*** Opening DATA PROVIDED ***

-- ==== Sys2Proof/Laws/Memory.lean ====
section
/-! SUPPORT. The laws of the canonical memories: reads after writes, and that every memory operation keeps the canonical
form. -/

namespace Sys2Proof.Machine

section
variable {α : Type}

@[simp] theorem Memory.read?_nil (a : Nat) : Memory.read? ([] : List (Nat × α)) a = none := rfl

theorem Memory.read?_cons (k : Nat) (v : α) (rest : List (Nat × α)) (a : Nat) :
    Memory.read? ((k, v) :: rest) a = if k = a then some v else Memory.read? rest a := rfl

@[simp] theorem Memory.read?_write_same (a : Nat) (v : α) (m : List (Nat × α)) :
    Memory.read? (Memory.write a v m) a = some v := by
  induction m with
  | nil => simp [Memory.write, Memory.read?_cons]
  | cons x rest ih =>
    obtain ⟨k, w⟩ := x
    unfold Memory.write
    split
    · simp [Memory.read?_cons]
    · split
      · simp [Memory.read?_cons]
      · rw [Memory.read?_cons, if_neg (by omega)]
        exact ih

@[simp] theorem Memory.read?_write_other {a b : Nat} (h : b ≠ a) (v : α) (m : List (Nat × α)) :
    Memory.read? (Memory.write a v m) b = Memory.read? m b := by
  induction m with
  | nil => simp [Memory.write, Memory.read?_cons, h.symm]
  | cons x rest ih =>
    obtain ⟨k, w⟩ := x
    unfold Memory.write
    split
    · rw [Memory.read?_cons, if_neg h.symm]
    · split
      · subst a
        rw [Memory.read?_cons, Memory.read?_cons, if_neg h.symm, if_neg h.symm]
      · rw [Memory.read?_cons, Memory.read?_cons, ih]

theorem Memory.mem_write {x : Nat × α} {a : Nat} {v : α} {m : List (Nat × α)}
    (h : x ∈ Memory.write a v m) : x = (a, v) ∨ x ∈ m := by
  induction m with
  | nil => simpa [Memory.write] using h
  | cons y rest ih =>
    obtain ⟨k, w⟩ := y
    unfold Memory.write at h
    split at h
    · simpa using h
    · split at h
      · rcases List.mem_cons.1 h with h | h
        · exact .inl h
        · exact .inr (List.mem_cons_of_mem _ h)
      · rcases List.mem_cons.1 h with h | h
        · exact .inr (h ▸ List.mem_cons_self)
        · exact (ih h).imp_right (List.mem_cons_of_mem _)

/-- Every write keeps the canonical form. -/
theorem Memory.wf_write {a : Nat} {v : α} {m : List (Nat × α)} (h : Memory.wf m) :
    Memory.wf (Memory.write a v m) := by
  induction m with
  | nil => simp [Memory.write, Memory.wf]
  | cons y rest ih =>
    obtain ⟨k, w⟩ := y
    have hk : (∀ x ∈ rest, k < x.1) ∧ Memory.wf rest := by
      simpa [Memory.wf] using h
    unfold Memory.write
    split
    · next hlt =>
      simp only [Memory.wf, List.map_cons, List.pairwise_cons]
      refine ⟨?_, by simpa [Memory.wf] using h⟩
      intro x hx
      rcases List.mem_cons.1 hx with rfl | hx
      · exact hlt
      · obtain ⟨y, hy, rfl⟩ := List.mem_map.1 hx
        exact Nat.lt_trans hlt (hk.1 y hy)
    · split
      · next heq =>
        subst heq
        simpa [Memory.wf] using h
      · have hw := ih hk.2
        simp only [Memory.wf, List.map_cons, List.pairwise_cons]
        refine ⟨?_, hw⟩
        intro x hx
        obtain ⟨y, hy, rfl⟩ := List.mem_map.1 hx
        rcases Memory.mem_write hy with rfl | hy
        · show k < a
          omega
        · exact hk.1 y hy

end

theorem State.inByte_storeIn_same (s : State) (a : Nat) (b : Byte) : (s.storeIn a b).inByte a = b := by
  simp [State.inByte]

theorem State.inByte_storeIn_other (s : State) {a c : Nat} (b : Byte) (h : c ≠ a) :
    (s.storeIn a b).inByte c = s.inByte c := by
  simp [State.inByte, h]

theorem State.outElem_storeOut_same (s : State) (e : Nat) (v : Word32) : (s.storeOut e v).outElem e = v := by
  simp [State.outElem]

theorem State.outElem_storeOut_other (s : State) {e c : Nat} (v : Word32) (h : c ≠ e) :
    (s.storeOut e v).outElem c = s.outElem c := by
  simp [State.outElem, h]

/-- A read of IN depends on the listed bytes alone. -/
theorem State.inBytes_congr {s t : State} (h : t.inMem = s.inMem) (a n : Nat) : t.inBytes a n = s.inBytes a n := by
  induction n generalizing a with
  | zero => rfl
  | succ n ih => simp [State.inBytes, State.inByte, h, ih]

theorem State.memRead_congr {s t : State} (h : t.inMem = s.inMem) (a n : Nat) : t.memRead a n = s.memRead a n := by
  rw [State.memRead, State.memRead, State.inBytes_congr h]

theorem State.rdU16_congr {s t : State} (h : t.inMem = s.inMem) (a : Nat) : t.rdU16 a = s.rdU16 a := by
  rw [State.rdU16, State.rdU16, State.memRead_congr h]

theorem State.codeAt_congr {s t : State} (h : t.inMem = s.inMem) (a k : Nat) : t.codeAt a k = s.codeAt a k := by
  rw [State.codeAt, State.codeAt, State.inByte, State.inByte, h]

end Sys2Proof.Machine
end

*** Closing DATA PROVIDED ***

## GOAL OF THE EXERCISE
Reproduce the listing above in its entirety, unchanged.

## OUTPUT FOR THIS TASK
-- ==== Sys2Proof/Laws/Memory.lean ====
section
/-! SUPPORT. The laws of the canonical memories: reads after writes, and that every memory operation keeps the canonical
form. -/

namespace Sys2Proof.Machine

section
variable {α : Type}

@[simp] theorem Memory.read?_nil (a : Nat) : Memory.read? ([] : List (Nat × α)) a = none := rfl

theorem Memory.read?_cons (k : Nat) (v : α) (rest : List (Nat × α)) (a : Nat) :
    Memory.read? ((k, v) :: rest) a = if k = a then some v else Memory.read? rest a := rfl

@[simp] theorem Memory.read?_write_same (a : Nat) (v : α) (m : List (Nat × α)) :
    Memory.read? (Memory.write a v m) a = some v := by
  induction m with
  | nil => simp [Memory.write, Memory.read?_cons]
  | cons x rest ih =>
    obtain ⟨k, w⟩ := x
    unfold Memory.write
    split
    · simp [Memory.read?_cons]
    · split
      · simp [Memory.read?_cons]
      · rw [Memory.read?_cons, if_neg (by omega)]
        exact ih

@[simp] theorem Memory.read?_write_other {a b : Nat} (h : b ≠ a) (v : α) (m : List (Nat × α)) :
    Memory.read? (Memory.write a v m) b = Memory.read? m b := by
  induction m with
  | nil => simp [Memory.write, Memory.read?_cons, h.symm]
  | cons x rest ih =>
    obtain ⟨k, w⟩ := x
    unfold Memory.write
    split
    · rw [Memory.read?_cons, if_neg h.symm]
    · split
      · subst a
        rw [Memory.read?_cons, Memory.read?_cons, if_neg h.symm, if_neg h.symm]
      · rw [Memory.read?_cons, Memory.read?_cons, ih]

theorem Memory.mem_write {x : Nat × α} {a : Nat} {v : α} {m : List (Nat × α)}
    (h : x ∈ Memory.write a v m) : x = (a, v) ∨ x ∈ m := by
  induction m with
  | nil => simpa [Memory.write] using h
  | cons y rest ih =>
    obtain ⟨k, w⟩ := y
    unfold Memory.write at h
    split at h
    · simpa using h
    · split at h
      · rcases List.mem_cons.1 h with h | h
        · exact .inl h
        · exact .inr (List.mem_cons_of_mem _ h)
      · rcases List.mem_cons.1 h with h | h
        · exact .inr (h ▸ List.mem_cons_self)
        · exact (ih h).imp_right (List.mem_cons_of_mem _)

/-- Every write keeps the canonical form. -/
theorem Memory.wf_write {a : Nat} {v : α} {m : List (Nat × α)} (h : Memory.wf m) :
    Memory.wf (Memory.write a v m) := by
  induction m with
  | nil => simp [Memory.write, Memory.wf]
  | cons y rest ih =>
    obtain ⟨k, w⟩ := y
    have hk : (∀ x ∈ rest, k < x.1) ∧ Memory.wf rest := by
      simpa [Memory.wf] using h
    unfold Memory.write
    split
    · next hlt =>
      simp only [Memory.wf, List.map_cons, List.pairwise_cons]
      refine ⟨?_, by simpa [Memory.wf] using h⟩
      intro x hx
      rcases List.mem_cons.1 hx with rfl | hx
      · exact hlt
      · obtain ⟨y, hy, rfl⟩ := List.mem_map.1 hx
        exact Nat.lt_trans hlt (hk.1 y hy)
    · split
      · next heq =>
        subst heq
        simpa [Memory.wf] using h
      · have hw := ih hk.2
        simp only [Memory.wf, List.map_cons, List.pairwise_cons]
        refine ⟨?_, hw⟩
        intro x hx
        obtain ⟨y, hy, rfl⟩ := List.mem_map.1 hx
        rcases Memory.mem_write hy with rfl | hy
        · show k < a
          omega
        · exact hk.1 y hy

end

theorem State.inByte_storeIn_same (s : State) (a : Nat) (b : Byte) : (s.storeIn a b).inByte a = b := by
  simp [State.inByte]

theorem State.inByte_storeIn_other (s : State) {a c : Nat} (b : Byte) (h : c ≠ a) :
    (s.storeIn a b).inByte c = s.inByte c := by
  simp [State.inByte, h]

theorem State.outElem_storeOut_same (s : State) (e : Nat) (v : Word32) : (s.storeOut e v).outElem e = v := by
  simp [State.outElem]

theorem State.outElem_storeOut_other (s : State) {e c : Nat} (v : Word32) (h : c ≠ e) :
    (s.storeOut e v).outElem c = s.outElem c := by
  simp [State.outElem, h]

/-- A read of IN depends on the listed bytes alone. -/
theorem State.inBytes_congr {s t : State} (h : t.inMem = s.inMem) (a n : Nat) : t.inBytes a n = s.inBytes a n := by
  induction n generalizing a with
  | zero => rfl
  | succ n ih => simp [State.inBytes, State.inByte, h, ih]

theorem State.memRead_congr {s t : State} (h : t.inMem = s.inMem) (a n : Nat) : t.memRead a n = s.memRead a n := by
  rw [State.memRead, State.memRead, State.inBytes_congr h]

theorem State.rdU16_congr {s t : State} (h : t.inMem = s.inMem) (a : Nat) : t.rdU16 a = s.rdU16 a := by
  rw [State.rdU16, State.rdU16, State.memRead_congr h]

theorem State.codeAt_congr {s t : State} (h : t.inMem = s.inMem) (a k : Nat) : t.codeAt a k = s.codeAt a k := by
  rw [State.codeAt, State.codeAt, State.inByte, State.inByte, h]

end Sys2Proof.Machine
end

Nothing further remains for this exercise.